* _What the exercise asks_: Please keep to the lines below from the one with "else let (p, q)" through the one with "entry 6). -/", and restate them word for word, ends included.

The input below:

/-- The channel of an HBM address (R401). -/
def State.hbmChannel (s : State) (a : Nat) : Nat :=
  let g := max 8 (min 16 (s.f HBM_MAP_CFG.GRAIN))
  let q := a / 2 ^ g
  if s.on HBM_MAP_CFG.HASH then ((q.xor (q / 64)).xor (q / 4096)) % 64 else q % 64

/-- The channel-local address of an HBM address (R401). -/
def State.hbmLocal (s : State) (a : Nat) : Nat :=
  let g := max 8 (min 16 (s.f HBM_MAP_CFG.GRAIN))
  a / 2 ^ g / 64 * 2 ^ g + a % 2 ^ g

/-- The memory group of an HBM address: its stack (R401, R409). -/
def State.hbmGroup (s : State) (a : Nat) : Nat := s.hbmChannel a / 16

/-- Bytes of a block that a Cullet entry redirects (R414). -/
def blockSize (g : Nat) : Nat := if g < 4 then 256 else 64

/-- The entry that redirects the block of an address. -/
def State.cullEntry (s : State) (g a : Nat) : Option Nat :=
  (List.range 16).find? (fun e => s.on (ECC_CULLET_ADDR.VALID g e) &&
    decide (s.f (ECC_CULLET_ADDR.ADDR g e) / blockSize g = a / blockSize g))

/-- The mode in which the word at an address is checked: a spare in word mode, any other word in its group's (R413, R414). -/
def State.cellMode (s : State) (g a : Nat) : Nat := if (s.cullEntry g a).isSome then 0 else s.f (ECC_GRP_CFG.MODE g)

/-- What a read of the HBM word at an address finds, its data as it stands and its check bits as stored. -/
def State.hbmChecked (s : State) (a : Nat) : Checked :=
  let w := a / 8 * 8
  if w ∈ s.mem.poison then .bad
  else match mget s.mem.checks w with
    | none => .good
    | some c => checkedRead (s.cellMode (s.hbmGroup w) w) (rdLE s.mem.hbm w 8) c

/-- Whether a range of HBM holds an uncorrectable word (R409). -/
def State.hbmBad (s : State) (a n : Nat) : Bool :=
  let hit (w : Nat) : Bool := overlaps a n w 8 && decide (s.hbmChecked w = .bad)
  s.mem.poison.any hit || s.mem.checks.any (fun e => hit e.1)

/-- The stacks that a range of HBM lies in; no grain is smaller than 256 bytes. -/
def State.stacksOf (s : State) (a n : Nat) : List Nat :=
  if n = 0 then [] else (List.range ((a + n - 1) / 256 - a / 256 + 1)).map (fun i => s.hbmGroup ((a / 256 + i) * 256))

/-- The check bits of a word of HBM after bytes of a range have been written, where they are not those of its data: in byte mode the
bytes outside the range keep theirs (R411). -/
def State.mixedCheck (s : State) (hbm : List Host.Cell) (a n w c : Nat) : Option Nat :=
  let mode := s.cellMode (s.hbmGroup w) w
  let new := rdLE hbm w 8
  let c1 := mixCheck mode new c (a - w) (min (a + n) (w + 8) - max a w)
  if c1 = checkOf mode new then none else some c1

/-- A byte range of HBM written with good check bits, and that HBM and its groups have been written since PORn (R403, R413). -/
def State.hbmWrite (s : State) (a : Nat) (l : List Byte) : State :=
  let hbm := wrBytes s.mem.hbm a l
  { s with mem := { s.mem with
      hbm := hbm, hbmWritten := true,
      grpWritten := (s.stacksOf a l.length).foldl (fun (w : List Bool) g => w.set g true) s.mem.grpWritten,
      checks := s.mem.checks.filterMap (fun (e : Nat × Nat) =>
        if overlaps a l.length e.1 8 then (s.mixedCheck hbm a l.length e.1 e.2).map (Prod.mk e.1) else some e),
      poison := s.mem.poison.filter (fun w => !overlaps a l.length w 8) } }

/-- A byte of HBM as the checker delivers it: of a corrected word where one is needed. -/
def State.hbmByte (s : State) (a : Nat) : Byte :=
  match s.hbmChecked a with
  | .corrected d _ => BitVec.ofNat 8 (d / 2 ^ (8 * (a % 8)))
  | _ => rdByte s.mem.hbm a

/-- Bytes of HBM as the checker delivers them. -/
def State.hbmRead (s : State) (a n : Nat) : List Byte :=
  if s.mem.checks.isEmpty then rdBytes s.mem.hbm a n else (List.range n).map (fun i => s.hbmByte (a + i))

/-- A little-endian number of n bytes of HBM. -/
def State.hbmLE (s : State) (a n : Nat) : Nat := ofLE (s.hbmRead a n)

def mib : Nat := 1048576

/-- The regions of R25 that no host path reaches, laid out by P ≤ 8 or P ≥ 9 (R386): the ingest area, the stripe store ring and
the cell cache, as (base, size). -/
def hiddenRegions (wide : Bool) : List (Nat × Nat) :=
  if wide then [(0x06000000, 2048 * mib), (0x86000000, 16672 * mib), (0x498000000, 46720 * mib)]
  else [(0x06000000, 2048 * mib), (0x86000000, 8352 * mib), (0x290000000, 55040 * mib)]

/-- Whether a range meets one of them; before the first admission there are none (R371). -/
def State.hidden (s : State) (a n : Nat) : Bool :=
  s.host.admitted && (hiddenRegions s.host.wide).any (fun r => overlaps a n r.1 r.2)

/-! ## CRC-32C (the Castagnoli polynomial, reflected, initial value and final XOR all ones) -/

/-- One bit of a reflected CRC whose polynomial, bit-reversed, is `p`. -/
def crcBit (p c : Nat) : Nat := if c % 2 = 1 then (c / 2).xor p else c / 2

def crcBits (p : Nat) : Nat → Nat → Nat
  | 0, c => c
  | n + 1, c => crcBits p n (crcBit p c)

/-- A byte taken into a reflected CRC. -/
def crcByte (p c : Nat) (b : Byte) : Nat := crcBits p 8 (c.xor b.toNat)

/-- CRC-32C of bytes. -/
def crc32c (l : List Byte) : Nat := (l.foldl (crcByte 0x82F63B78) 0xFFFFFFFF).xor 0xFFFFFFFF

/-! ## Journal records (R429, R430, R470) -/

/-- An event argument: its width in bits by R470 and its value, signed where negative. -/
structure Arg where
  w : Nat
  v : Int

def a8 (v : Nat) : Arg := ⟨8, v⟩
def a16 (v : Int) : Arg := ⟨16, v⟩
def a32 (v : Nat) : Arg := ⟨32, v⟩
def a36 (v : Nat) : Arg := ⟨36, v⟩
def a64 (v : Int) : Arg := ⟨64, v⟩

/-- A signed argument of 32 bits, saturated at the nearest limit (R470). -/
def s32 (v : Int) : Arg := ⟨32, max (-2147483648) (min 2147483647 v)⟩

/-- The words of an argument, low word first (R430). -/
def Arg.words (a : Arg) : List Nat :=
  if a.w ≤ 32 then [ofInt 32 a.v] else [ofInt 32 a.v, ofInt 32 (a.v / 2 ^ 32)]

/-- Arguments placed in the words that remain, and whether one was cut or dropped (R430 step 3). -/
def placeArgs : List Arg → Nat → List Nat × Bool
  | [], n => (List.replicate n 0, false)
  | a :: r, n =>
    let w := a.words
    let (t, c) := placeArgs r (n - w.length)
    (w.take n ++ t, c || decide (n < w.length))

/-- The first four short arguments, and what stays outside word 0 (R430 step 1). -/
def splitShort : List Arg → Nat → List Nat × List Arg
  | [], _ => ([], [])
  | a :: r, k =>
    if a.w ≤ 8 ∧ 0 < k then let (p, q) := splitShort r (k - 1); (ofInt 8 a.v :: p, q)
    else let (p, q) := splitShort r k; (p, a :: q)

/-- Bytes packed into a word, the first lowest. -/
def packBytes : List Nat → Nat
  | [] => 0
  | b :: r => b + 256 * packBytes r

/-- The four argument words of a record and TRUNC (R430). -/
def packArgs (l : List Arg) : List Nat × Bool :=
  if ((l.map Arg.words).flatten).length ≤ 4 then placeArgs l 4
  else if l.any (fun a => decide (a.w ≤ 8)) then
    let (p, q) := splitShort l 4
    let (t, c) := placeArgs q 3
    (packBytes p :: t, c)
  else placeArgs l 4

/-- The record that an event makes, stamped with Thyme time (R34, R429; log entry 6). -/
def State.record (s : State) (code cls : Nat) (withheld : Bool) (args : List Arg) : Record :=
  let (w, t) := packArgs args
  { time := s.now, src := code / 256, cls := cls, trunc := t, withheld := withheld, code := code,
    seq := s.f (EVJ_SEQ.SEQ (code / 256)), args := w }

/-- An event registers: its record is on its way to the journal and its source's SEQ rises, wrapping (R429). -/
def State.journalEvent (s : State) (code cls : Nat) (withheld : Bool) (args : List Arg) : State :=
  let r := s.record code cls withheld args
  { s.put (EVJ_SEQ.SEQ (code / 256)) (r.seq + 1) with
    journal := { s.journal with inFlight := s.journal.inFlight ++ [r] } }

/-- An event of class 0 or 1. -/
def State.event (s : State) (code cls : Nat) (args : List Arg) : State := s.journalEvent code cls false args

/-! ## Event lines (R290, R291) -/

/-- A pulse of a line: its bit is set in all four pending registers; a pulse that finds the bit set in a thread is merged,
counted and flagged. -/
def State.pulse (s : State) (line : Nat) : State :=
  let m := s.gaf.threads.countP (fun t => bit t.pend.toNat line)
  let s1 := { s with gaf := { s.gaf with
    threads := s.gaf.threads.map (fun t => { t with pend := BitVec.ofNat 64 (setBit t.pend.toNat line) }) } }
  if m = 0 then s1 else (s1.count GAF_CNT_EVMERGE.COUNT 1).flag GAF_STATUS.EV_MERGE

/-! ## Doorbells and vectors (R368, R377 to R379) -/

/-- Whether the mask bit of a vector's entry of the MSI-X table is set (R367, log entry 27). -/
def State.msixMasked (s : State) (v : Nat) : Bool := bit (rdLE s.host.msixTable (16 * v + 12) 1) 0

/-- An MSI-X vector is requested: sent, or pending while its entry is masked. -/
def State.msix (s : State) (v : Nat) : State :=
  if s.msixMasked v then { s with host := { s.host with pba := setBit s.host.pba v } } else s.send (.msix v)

End of The input.
The input below:

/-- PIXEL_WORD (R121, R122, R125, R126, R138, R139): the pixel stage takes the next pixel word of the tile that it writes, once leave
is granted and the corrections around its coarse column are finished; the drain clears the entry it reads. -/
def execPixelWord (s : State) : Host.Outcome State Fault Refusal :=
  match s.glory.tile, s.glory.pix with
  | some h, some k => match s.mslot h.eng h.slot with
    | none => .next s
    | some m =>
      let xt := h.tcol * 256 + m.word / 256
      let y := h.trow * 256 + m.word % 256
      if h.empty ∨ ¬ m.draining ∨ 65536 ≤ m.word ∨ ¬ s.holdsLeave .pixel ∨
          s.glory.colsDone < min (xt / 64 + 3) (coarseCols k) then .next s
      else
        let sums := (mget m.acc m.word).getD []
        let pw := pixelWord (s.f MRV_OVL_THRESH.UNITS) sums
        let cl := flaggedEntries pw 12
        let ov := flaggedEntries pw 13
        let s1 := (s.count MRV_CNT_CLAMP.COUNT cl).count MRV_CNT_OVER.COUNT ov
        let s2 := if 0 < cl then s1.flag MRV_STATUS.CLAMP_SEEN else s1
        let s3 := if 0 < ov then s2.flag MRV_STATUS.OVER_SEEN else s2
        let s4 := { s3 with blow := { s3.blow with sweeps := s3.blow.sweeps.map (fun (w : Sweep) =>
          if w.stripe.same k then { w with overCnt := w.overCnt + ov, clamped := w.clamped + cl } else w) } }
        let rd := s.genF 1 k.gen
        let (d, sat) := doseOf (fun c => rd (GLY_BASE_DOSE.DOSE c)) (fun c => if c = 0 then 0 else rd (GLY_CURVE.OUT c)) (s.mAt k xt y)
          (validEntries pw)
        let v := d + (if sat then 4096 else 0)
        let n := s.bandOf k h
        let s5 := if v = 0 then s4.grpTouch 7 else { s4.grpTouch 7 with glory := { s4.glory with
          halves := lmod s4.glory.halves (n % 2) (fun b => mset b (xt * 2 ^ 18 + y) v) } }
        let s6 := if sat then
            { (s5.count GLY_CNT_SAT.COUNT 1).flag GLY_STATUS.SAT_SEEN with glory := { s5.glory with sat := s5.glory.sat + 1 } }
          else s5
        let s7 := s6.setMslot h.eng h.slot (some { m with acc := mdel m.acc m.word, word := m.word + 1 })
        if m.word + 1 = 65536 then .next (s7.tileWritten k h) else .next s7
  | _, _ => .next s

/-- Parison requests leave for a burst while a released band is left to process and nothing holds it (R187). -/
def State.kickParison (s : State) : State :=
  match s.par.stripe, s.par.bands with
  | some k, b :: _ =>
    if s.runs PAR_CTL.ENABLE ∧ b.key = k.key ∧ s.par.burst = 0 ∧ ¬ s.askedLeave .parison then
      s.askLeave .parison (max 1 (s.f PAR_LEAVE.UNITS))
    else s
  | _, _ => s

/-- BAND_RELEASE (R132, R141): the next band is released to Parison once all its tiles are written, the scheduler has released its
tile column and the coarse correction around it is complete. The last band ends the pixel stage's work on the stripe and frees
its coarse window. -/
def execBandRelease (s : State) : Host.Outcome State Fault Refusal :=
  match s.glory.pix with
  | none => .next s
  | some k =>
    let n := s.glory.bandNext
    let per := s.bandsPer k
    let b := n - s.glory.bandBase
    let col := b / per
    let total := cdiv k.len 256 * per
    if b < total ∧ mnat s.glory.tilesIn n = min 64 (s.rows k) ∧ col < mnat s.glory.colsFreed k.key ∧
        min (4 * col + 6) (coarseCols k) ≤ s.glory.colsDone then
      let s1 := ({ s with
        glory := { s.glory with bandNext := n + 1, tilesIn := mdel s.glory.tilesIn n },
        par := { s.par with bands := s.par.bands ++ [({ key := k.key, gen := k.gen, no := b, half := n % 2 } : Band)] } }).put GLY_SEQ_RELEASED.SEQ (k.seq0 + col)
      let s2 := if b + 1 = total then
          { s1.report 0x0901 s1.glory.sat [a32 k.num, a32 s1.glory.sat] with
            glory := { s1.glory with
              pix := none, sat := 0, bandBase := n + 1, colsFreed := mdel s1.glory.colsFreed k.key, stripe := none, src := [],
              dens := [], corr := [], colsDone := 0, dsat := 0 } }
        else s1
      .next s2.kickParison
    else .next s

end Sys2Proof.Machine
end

End of The input.

* _Task response_:
    else let (p, q) := splitShort r k; (p, a :: q)

/-- Bytes packed into a word, the first lowest. -/
def packBytes : List Nat → Nat
  | [] => 0
  | b :: r => b + 256 * packBytes r

/-- The four argument words of a record and TRUNC (R430). -/
def packArgs (l : List Arg) : List Nat × Bool :=
  if ((l.map Arg.words).flatten).length ≤ 4 then placeArgs l 4
  else if l.any (fun a => decide (a.w ≤ 8)) then
    let (p, q) := splitShort l 4
    let (t, c) := placeArgs q 3
    (packBytes p :: t, c)
  else placeArgs l 4

/-- The record that an event makes, stamped with Thyme time (R34, R429; log entry 6). -/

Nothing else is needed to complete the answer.